Take the data below and copy exactly the lines starting at the one with "x).quietly [] [] d.drive" and finishing at the one with "cases (d.ms.jogEnabledOn x).outside x with", both included.

Data items ▸
+--
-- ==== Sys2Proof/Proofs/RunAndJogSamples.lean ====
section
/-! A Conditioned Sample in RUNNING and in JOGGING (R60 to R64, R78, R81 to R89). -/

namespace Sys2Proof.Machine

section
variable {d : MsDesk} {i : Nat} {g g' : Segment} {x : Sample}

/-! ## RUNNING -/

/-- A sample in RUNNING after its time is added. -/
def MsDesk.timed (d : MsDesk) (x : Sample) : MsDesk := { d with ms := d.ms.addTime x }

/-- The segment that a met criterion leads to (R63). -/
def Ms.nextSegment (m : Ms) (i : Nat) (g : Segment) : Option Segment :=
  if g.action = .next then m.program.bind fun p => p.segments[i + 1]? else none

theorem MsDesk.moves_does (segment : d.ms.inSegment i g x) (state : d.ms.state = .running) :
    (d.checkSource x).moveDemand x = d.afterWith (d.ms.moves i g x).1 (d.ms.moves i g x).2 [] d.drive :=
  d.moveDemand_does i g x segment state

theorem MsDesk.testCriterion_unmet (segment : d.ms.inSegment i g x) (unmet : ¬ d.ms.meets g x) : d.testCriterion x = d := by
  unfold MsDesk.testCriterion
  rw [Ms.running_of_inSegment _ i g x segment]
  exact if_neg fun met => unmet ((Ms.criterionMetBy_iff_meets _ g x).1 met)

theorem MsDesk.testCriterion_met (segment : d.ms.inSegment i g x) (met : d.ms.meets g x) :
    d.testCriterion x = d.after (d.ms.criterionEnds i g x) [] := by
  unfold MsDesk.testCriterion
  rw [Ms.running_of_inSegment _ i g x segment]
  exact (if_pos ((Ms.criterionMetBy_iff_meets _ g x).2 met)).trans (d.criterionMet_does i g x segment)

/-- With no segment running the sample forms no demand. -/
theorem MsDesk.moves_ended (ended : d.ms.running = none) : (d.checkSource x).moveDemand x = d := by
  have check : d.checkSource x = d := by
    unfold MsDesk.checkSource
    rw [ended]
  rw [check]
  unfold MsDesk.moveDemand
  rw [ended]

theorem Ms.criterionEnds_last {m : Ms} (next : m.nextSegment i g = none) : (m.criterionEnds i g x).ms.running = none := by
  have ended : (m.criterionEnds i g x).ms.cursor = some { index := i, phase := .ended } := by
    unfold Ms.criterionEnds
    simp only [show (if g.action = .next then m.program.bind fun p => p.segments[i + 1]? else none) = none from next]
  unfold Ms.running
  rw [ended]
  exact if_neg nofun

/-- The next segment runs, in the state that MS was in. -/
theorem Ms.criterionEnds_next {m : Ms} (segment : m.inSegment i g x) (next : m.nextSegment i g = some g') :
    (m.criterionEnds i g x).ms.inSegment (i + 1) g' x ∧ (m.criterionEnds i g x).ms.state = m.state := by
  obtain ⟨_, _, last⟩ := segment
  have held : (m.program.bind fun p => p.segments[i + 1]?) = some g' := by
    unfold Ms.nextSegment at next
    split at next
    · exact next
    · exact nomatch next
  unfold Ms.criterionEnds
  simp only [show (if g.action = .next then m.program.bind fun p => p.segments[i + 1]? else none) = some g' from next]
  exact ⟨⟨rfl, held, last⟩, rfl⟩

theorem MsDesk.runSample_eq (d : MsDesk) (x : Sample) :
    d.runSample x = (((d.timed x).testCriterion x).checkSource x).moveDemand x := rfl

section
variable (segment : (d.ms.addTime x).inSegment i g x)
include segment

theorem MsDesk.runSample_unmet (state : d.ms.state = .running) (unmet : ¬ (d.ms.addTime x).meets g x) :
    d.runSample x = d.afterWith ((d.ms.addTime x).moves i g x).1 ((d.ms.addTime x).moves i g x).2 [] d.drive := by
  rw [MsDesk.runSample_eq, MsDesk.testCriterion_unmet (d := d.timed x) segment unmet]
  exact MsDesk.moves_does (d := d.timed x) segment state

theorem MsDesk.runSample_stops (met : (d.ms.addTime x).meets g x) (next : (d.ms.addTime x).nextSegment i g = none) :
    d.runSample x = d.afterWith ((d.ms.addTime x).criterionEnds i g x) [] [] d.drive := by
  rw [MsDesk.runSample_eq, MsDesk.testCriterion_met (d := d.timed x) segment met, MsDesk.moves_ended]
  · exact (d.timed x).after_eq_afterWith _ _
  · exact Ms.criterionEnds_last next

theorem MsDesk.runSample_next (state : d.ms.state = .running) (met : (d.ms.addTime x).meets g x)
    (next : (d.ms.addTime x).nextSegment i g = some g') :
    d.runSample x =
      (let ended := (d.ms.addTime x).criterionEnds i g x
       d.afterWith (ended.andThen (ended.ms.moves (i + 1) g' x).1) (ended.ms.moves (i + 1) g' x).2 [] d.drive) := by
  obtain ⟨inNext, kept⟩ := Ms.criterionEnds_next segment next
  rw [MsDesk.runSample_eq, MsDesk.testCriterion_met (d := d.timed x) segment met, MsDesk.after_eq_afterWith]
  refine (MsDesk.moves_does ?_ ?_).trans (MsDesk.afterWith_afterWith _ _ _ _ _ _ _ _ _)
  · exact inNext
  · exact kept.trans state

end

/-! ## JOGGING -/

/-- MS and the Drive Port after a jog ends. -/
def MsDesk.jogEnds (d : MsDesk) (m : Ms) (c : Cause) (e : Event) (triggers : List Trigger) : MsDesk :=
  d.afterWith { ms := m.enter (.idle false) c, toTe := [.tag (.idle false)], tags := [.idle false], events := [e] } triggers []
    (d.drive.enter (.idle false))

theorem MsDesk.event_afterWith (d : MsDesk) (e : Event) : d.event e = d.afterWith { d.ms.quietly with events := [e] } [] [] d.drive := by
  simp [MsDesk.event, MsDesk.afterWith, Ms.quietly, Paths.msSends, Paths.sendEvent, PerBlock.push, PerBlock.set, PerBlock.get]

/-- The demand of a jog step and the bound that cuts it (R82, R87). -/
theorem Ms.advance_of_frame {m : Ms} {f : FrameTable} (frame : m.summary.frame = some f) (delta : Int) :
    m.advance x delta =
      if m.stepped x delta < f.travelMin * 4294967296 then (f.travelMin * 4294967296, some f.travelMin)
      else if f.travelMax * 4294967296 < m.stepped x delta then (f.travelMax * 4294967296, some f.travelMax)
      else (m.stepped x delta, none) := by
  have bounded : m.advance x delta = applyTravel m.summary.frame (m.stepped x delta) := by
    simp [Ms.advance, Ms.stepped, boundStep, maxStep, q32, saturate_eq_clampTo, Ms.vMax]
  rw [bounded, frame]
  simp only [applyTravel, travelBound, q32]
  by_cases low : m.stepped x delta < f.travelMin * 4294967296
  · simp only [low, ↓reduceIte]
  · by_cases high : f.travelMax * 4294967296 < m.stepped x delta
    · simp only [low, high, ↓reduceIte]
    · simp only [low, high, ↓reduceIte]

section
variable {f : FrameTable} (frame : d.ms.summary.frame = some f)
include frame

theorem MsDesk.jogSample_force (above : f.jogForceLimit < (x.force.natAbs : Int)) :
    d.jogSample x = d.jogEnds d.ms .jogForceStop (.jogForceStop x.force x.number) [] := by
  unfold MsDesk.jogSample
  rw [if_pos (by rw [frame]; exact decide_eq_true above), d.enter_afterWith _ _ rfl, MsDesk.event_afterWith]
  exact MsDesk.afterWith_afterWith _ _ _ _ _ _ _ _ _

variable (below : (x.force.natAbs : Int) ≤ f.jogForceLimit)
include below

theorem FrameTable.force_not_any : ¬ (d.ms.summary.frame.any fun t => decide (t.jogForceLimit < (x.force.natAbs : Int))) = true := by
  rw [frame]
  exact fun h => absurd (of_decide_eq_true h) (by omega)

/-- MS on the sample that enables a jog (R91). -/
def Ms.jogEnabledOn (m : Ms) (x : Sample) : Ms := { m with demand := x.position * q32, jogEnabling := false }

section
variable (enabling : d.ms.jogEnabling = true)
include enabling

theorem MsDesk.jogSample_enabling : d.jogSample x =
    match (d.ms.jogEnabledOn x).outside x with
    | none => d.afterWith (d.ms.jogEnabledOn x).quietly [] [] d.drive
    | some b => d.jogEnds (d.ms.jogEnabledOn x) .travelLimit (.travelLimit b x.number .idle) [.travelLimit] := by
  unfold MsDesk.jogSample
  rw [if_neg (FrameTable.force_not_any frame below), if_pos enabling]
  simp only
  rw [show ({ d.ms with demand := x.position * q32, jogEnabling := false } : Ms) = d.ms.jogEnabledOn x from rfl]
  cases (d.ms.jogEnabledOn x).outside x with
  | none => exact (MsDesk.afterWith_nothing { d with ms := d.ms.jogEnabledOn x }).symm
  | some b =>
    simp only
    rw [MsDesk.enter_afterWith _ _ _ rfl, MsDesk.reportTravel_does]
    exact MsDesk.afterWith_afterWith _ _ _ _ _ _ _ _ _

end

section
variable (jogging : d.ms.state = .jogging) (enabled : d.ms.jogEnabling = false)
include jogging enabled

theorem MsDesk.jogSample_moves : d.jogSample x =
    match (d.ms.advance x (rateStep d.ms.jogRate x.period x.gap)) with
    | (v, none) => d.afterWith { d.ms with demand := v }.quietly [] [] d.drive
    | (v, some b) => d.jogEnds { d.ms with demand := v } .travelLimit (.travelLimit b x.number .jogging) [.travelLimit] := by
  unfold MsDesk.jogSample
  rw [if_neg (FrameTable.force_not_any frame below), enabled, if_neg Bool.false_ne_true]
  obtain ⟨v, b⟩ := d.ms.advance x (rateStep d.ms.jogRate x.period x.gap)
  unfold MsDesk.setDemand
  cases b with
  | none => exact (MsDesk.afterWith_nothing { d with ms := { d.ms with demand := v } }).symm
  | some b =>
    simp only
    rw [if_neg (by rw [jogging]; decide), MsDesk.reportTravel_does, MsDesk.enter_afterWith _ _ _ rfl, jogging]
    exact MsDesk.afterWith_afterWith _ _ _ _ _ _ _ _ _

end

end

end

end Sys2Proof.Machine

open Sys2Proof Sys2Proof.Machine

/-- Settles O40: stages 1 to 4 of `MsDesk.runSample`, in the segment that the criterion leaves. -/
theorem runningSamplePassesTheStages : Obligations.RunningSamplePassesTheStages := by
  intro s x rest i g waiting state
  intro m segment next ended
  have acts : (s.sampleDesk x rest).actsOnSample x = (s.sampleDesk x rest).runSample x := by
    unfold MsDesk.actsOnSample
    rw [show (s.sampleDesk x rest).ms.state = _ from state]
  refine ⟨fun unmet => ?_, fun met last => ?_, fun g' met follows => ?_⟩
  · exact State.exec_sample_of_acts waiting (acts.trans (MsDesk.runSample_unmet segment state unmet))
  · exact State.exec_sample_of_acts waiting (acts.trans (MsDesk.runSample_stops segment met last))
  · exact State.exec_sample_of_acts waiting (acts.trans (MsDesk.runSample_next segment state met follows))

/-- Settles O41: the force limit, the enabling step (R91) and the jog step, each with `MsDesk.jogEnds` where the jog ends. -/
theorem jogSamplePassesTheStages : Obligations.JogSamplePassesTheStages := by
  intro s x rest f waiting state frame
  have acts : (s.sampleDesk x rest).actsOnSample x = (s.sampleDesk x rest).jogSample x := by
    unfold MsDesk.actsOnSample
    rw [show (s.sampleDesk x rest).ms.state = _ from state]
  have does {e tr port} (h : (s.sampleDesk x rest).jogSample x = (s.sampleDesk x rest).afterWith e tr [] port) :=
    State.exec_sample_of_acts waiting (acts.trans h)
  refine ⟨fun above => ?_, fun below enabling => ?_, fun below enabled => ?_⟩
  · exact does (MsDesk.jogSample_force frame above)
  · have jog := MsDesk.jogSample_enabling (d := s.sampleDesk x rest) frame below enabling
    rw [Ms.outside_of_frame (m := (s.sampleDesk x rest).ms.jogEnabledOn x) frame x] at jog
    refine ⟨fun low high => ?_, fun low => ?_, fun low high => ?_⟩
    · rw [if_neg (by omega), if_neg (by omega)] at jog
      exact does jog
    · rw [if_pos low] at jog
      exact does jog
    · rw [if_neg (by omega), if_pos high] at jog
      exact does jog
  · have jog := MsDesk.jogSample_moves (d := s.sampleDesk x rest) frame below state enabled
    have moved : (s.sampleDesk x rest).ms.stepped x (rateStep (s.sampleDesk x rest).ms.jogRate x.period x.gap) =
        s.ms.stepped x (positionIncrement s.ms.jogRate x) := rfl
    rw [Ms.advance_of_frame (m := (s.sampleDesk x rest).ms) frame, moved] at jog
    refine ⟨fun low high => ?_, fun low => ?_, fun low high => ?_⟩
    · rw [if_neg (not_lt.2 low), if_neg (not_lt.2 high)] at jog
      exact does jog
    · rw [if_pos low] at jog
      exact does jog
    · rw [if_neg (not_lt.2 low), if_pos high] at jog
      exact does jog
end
+--
RESULT OF THE TASK ▸
    | none => d.afterWith (d.ms.jogEnabledOn x).quietly [] [] d.drive
    | some b => d.jogEnds (d.ms.jogEnabledOn x) .travelLimit (.travelLimit b x.number .idle) [.travelLimit] := by
  unfold MsDesk.jogSample
  rw [if_neg (FrameTable.force_not_any frame below), if_pos enabling]
  simp only
  rw [show ({ d.ms with demand := x.position * q32, jogEnabling := false } : Ms) = d.ms.jogEnabledOn x from rfl]
  cases (d.ms.jogEnabledOn x).outside x with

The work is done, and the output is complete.